Today began as so many have over the last group of months, with bond yields of the current problem trio rising: notably Italy, to around 6.80%, Spain, to 6.55%-ish and France, to 3.50%. That pressure saw European equity indices decline a little better than 1%, which in turn pressured the market here by about a percent up until roughly midday, when a rally cut the losses to just a small fraction.

That rally was precipitated by the news that the IMF was prepared to let member countries borrow up to ten times their current quota. That means the PIIGS could borrow an extra $230 billion, which is not exactly chump change, but at this point it is just another too-little-too-late proposal. If the IMF wants to use its imagination, maybe it can rejigger the other countries' quotas somehow to help Italy and Spain, thereby taking the pressure off France. That news was followed shortly by QE3 friendly Fed minutes, but the rally fizzled anyway. By day's end the indices were sporting small losses.

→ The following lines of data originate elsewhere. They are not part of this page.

-- ==== Sys2Proof/Machine/Services.lean ====
section
/-! DEFINITION. Island services: ECALL, clock plans, storage, attestation, temperature and cooling, host link training (R7, R321 to R325, R374,
R375, R406, R407). -/

namespace Sys2Proof.Machine

/-! ### ECALL (R374) -/

/-- The ECALL of a core that is not yet answered: service and argument. -/
def ecallOf (k : Core) : Option (Nat × W) :=
  match k.req with
  | some (.ecall n a) => if k.ans.isNone then some (n, a) else none
  | _ => none
/-- The island has the answer to a core's request. -/
def setAns (s : State) (c : CoreId) (x : W) : State := s.modCore c fun k => { k with ans := some x }
/-- The step of one service: `f` gives the answer and the state. -/
def serveEcall (c : CoreId) (svc : Nat) (s : State) (f : W → State → Option (W × State)) : Out State :=
  .next (match ecallOf (s.core c) with
    | some (n, a) =>
      if n ≠ svc then s
      else match f a s with
        | some (x, s) => setAns s c x
        | none => s
    | none => s)
/-- R374: a block of `n` bytes at a tile address that its issuer may use. -/
def blockOk (s : State) (c : CoreId) (a : W) (n : Nat) : Bool :=
  decide (a.toNat % 64 = 0 ∧ a.toNat + n ≤ (if (s.core c).sup then 0x00300000 else 0x002C0000))
/-- The answer for a block address that breaks its rules, and for an unknown service. -/
def badBlock : W := 0xFFFFFFFFFFFFFFFE
def badService : W := 0xFFFFFFFFFFFFFFFF
/-- The service numbers. -/
def services : List Nat := [0x000, 0x001, 0x002, 0x010, 0x020, 0x040]

/-- ECALL_ANSWER: the answer reaches the core. -/
def execEcallAnswer (c : CoreId) (s : State) : Out State :=
  .next (match (s.core c).req, (s.core c).ans with
    | some (.ecall _ _), some x => answered s c x
    | some (.ecall n _), none => if services.contains n then s else answered s c badService
    | _, _ => s)
/-- ECALL_VERSION. -/
def execEcallVersion (c : CoreId) (s : State) : Out State := serveEcall c 0x000 s fun _ s => some (Config.firmwareLevel, s)

/-! ### Clock plans (R322, R323, R375) -/

/-- R323: a frequency, in MHz, is forbidden by a list of bands in kHz. -/
def forbidden (bands : List (Nat × Nat)) (f : Nat) : Bool :=
  (List.range 8).any fun k => bands.any fun b => decide (b.1 ≤ (k + 1) * f * 1000 ∧ (k + 1) * f * 1000 ≤ b.2)
/-- The highest permitted frequency of `n` steps down from one. -/
def highest (bands : List (Nat × Nat)) (f : Nat) : Nat → Option Nat
  | 0 => none
  | n + 1 => if forbidden bands f then highest bands (f - 1) n else some f
/-- The plan for a list of targets, or the first domain with none, counted from `i`. -/
def planFor (bands : List (Nat × Nat)) (i : Nat) (l : List Nat) : Except Nat (List Nat) :=
  match l with
  | [] => .ok []
  | t :: r =>
    match highest bands t (t + 1 - 1600) with
    | none => .error i
    | some f => match planFor bands (i + 1) r with
      | .error e => .error e
      | .ok p => .ok (f :: p)
/-- A clock-plan block: band count word, targets, bands. -/
def readBands (t : Tile) (a n : Nat) : List (Nat × Nat) :=
  (List.range n).map fun i => let x := t.word (a + 0x100 + 8 * i); (W.bits x 0 32, W.bits x 32 32)
def readTargets (t : Tile) (a : Nat) : List Nat := (List.range 83).map fun i => Mem.load t.mem (a + 8 + 2 * i) 2
def freqBytes (l : List Nat) : List Byte := l.flatMap fun f => leBytes 2 f
/-- R406: extend a measurement register. -/
def extend (s : State) (n : Nat) (d : BitVec 512) : State :=
  let m := vget s.meas n
  { s with meas := vset s.meas n (BitVec.ofNat 512 (leNat (sha3_512 (leBytes 64 m.toNat ++ leBytes 64 d.toNat)))) }
/-- R323: the status of a clock-plan request, and the plan on OK. The bad list is found first, then the fixed clocks, then a domain
with no permitted frequency. -/
def clockStatus (nband : W) (targets : List Nat) (bands : List (Nat × Nat)) : W × Option (List Nat) :=
  if 64 < nband.toNat ∨ (bands.any fun b => decide (b.2 < b.1)) = true ∨ (targets.any fun f => decide (f < 1600 ∨ 1800 < f)) = true then (3, none)
  else if forbidden bands 100 || forbidden bands 2400 then (2, none)
  else match planFor bands 0 targets with
    | .error i => (w (1 + i * 2 ^ 16), none)
    | .ok p => (0, some p)
/-- ECALL_CLOCK_SET: on OK the plan and its list are in force, the block holds the chosen frequencies, and register 5 is extended; the
fields' relock stalls change no result. -/
def execEcallClockSet (c : CoreId) (s : State) : Out State :=
  serveEcall c 0x001 s fun a s =>
    if !blockOk s c a 768 then some (badBlock, s)
    else
      let t := s.tile c.site
      let n := t.word a.toNat
      let bands := readBands t a.toNat (Nat.min n.toNat 64)
      match clockStatus n (readTargets t a.toNat) bands with
      | (x, none) => some (x, s)
      | (x, some p) =>
        let s := extend { s with plan := p, bands := bands, throttled := [], duty := [] } 5 (Config.planDigest p bands)
        some (x, s.modTile c.site fun t => t.store (a.toNat + 8) (freqBytes p))
/-- ECALL_CLOCK_GET: the block receives the plan and the list in force. -/
def execEcallClockGet (c : CoreId) (s : State) : Out State :=
  serveEcall c 0x002 s fun a s =>
    if !blockOk s c a 768 then some (badBlock, s)
    else some (0, s.modTile c.site fun t =>
      ((t.setWord a.toNat (w s.bands.length)).store (a.toNat + 8) (freqBytes s.plan)).store (a.toNat + 0x100)
        (s.bands.flatMap fun b => leBytes 4 b.1 ++ leBytes 4 b.2))

/-! ### Gateways and storage (R374, R375) -/

/-- The virtual device of a core's region; 1024 where it has none. -/
def vdevNo (s : State) (c : CoreId) : Nat := ((s.vdevOf (s.tile c.site).vni).map (·.num)).getD 1024
/-- The capability of a port's gateway. -/
def gatewayCap (key : BitVec 256) (port : Nat) : Cap :=
  let low := (Config.gatewayRange port).toNat * 2 ^ 10 + (0xFF00 + port) * 2 ^ 24
  let r := (Config.gatewayRights port).toNat % 16
  BitVec.ofNat 128 (low + (r + (Config.gatewayRights port).toNat / 16 * 16 + sealOf key (low + r * 2 ^ 64) * 2 ^ 8) * 2 ^ 64)
/-- ECALL_GATEWAY: the capability of a port of the virtual device; the gateway tables of the region's tiles hold its name. -/
def execEcallGateway (c : CoreId) (s : State) : Out State :=
  serveEcall c 0x010 s fun a s =>
    if !blockOk s c a 32 then some (badBlock, s)
    else
      let t := s.tile c.site
      let n := Mem.load t.mem a.toNat 1
      if !((s.port n).any fun p => p.vdev == vdevNo s c) then some (1, s)
      else
        let s := s.modTile c.site fun t => t.store (a.toNat + 16) (leBytes 16 (gatewayCap s.serviceKey n).toNat)
        some (0, (s.tilesOf t.vni).foldl (fun s u => s.modTile u fun x => { x with gate := insert x.gate n n }) s)

/-- The queue context of the launch that runs on a core's tile. -/
def ctxOf (s : State) (c : CoreId) : Option QCtx :=
  let ctx := match (s.core c).launch with
    | some x => some x
    | none => (s.places.find? fun (p : Place) => p.admitted.isSome && (s.placeTiles p).contains c.site).bind fun (p : Place) => p.admitted
  ctx.bind s.qctx
/-- The parts of a range that lie in one page of 4 KiB each: offset and length. -/
def pageParts (va n : Nat) : List (Nat × Nat) :=
  (List.range (n / 4096 + 2)).filterMap fun i =>
    let lo := Nat.max va ((va / 4096 + i) * 4096)
    let hi := Nat.min (va + n) ((va / 4096 + i + 1) * 4096)
    if lo < hi then some (lo - va, hi - lo) else none
/-- The same with their physical places; none where one does not translate. -/
def partPlaces (s : State) (pasid va n : Nat) (write : Bool) : Option (List (Nat × Nat × Nat × Bool)) :=
  (pageParts va n).foldr (fun x l => match translate s pasid (va + x.1) write, l with
    | some p, some l => some ((x.1, x.2, p) :: l)
    | _, _ => none) (some [])
/-- The 8-byte words that some poisoned words, by address in edge memory, come to lie in where `a` goes to `b`. -/
def shifted (l : List Nat) (a b : Nat) : List Nat :=
  (l.flatMap fun x => let y := b + x - a; if y % 8 = 0 then [y] else [y / 8 * 8, y / 8 * 8 + 8]).eraseDups
/-- The poisoned words that hold a byte of a part. -/
def partBad (s : State) (n : Nat) (p : Nat × Bool) : List Nat :=
  if p.2 then [] else s.edgePoison.filter fun x => decide (x < p.1 + n ∧ p.1 < x + 8)
/-- R375: what a transfer into an object does with one part: the island's read reports poisoned words, which the object keeps (R400). -/
def storePart (s : State) (o : Storage) (off : Nat) (x : Nat × Nat × Nat × Bool) : State × Storage :=
  let bad := partBad s x.2.1 x.2.2
  ({ s with reports := s.reports ++ bad.map .edgePoison },
   { o with bytes := Mem.store o.bytes (off + x.1) (s.ebytes x.2.2 x.2.1)
            bad := keepPoison o.bad (off + x.1) x.2.1 ++ shifted bad x.2.2.1 (off + x.1) })
/-- R375: what a transfer out of an object does with one part. -/
def fetchPart (s : State) (o : Storage) (off : Nat) (x : Nat × Nat × Nat × Bool) : State :=
  let bad := o.bad.filter fun y => decide (y < off + x.1 + x.2.1 ∧ off + x.1 < y + 8)
  let s := s.estore x.2.2 (Mem.bytes o.bytes (off + x.1) x.2.1)
  if x.2.2.2 then s
  else
    let l := shifted bad (off + x.1) x.2.2.1
    { s with edgePoison := l.filter (fun y => !s.edgePoison.contains y) ++ s.edgePoison }
/-- R375: a storage transfer; none while an owner transfer must come first. Where the object's device fails, nothing is moved (log 60). -/
def storageMove (s : State) (c : CoreId) (blk : List W) : Option (W × State) :=
  let x0 := blk.getD 0 0
  let off := (blk.getD 1 0).toNat
  let va := (blk.getD 2 0).toNat
  let len := (blk.getD 3 0).toNat
  let write := x0.getLsbD 0
  match s.storage.find? (·.num == W.bits x0 16 16) with
  | none => some (1, s)
  | some o =>
    if off % 4096 ≠ 0 ∨ len % 4096 ≠ 0 ∨ o.size < off + len then some (2, s)
    else match (ctxOf s c).bind fun q => (partPlaces s q.pasid va len (!write)).map fun ps => (q.pasid, ps) with
      | none => some (3, s)
      | some (pasid, ps) =>
        match access s (.storage c) false (ps.flatMap fun x => regionsOf x.2.2 x.2.1) with
        | (false, _) => none
        | (true, s) =>
          if o.fails then some (4, s)
          else
            let s := touchPages s pasid (ps.map fun x => va + x.1) (!write)
            if write then
              let r := ps.foldl (fun (r : State × Storage) x => storePart r.1 r.2 off x) (s, o)
              some (0, { r.1 with storage := mapIf r.1.storage (·.num == o.num) fun _ => r.2 })
            else some (0, ps.foldl (fun s x => fetchPart s o off x) s)
/-- ECALL_STORAGE: read moves an object's bytes to edge or host memory, write the other way. While a region must change its owner only
that begins. -/
def execEcallStorage (c : CoreId) (s : State) : Out State :=
  match ecallOf (s.core c) with
  | some (0x020, a) =>
    if !blockOk s c a 64 then .next (setAns s c badBlock)
    else
      let t := s.tile c.site
      let blk := (List.range 4).map fun i => t.word (a.toNat + 8 * i)
      match storageMove s c blk with
      | some (x, s) => .next (setAns s c x)
      | none =>
        let ps := ((ctxOf s c).bind fun q => partPlaces s q.pasid (blk.getD 2 0).toNat (blk.getD 3 0).toNat (!(blk.getD 0 0).getLsbD 0)).getD []
        .next (access s (.storage c) false (ps.flatMap fun x => regionsOf x.2.2 x.2.1)).2
  | _ => .next s

/-! ### Attestation (R407) -/

/-- R407: the module's identity key pair. -/
def identityPair : List Byte × MlKey := mlKeyGen (leBytes 32 Config.identitySeed.toNat)
/-- The first 0x0EC0 bytes of the report. -/
def reportBytes (s : State) (nonce : List Byte) : List Byte :=
  leBytes 8 (0x4154 + 2 ^ 16 + b01 s.floorFail * 2 ^ 24 + s.working % 2 ^ 32 * 2 ^ 32) ++ leBytes 8 s.fwVersion ++ List.replicate 48 0
    ++ nonce ++ s.meas.toList.flatMap (fun (m : BitVec 512) => leBytes 64 m.toNat)
    ++ (identityPair.1 ++ List.replicate 2624 0).take 2624
/-- "MW9ATTEST". -/
def attestContext : List Byte := [0x4D, 0x57, 0x39, 0x41, 0x54, 0x54, 0x45, 0x53, 0x54]
/-- ECALL_ATTEST. -/
def execEcallAttest (c : CoreId) (s : State) : Out State :=
  serveEcall c 0x040 s fun a s =>
    if a.toNat % 64 ≠ 0 then some (badBlock, s)
    else if !blockOk s c a 8448 then some (2, s)
    else
      let nonce := Mem.bytes (s.tile c.site).mem (a.toNat + 0x40) 64
      let body := reportBytes s nonce
      let sig := (mlSign identityPair.2 attestContext body (leBytes 32 (Config.freeRandom s.fresh).toNat) ++ List.replicate 4672 0).take 4672
      some (0, { s with fresh := s.fresh + 1 }.modTile c.site fun t => t.store a.toNat (body ++ sig))

/-! ### Temperature and cooling (R324, R325) -/

/-- The frequency a field runs at. -/
def fieldFreq (s : State) (f : Nat) : Nat := (lookup s.throttled f).getD (s.plan.getD f 1800)
/-- R325: a field steps down to its next lower permitted frequency, or withholds matrix issue. -/
def stepDown (s : State) (f : Nat) : State :=
  let now := fieldFreq s f
  match highest s.bands (now - 1) (now - 1600) with
  | some g => { s with throttled := insert s.throttled f g }
  | none => { s with duty := if s.duty.contains f then s.duty else s.duty ++ [f] }
/-- Management sets the power cap, 24 kW at most. -/
def setPowerCap (s : State) (watts : Nat) : State := { s with powerCap := Nat.min watts 24000 }
/-- THERMAL_THROTTLE: the field's hottest sensor, in °C, or the module's power, in W, exceeds its limit. -/
def execThermalThrottle (field temp power : Nat) (s : State) : Out State :=
  .next (if field < 81 ∧ (95 < temp ∨ s.powerCap < power) then stepDown s field else s)
/-- THERMAL_RECOVERY: below 90 °C for 1 ms; `waited` in microseconds. -/
def execThermalRecovery (field temp waited : Nat) (s : State) : Out State :=
  .next (if temp < 90 ∧ 1000 ≤ waited then { s with throttled := s.throttled.filter (·.1 != field), duty := s.duty.filter (· != field) } else s)
/-- OVERTEMP_HALT: at 110 °C the root island halts every tile. -/
def execOvertempHalt (temp : Nat) (s : State) : Out State :=
  .next (if temp < 110 then s
    else
      let s := { s with reports := s.reports ++ [Report.overTemp temp] }
      { s with tiles := s.tiles.map fun (x : Nat × Tile) =>
        let t := x.2.mapCores fun (k : Core) => Core.block { k with halted := true } 2 0 0xFFFF
        (x.1, { t with stopped := true }) })
/-- COOLANT_LIMIT_REPORT: inlet in °C and flow in L/min outside their limits are reported, and every field throttles. -/
def execCoolantLimitReport (inlet flow : Nat) (s : State) : Out State :=
  .next (if 20 ≤ inlet ∧ inlet ≤ 35 ∧ 40 ≤ flow then s
    else (List.range 81).foldl stepDown { s with reports := s.reports ++ [Report.coolant inlet flow] })

/-- LINK_TRAINING, R7: whatever a host asks, it is offered CXL.io and CXL.mem only: no CXL.cache. -/
def execLinkTraining (link : Nat) (asksCache : Bool) (s : State) : Out State :=
  .next (if link < 4 then { s with hostLinks := insert s.hostLinks link (asksCache && false) } else s)

end Sys2Proof.Machine
end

Away from stocks, the dollar was a bit weaker, as were bonds, and oil was a touch higher. The metals snapped back, led by silver, which gained 4% to gold's 1.5%.

Would That Be a Glass-Steagall Ceiling, Perchance?

There really isn't a whole lot more to say about the inexorable daily financial decay of Europe, as the slow-motion train wreck continues to unfold. George Soros wrote an op-ed in today's Financial Times in which he argued that the ECB ought to put a ceiling on where bond yields could trade. It occurs to me that if they put enough lipstick on that pig of an idea and called it some sort of temporary measure, perhaps the ECB governing council (which only has two Germans out of 23 voters) might be able to see its way clear to using such a ruse to stop the sovereign debt meltdown. I'm not saying they will, but it is something they could try.

I still believe that the ECB will find a way to print more aggressively, though -- as I have noted before -- the longer they wait, the dicier the whole process becomes. There is virtually no chance that the euro as we have no known it will survive, because if printing does occur the Germans almost certainly will begin plans to leave. Not that that would be such a bad idea, as the whole concept that all these countries with all their differences could ever work together in difficult times has always been a fallacy.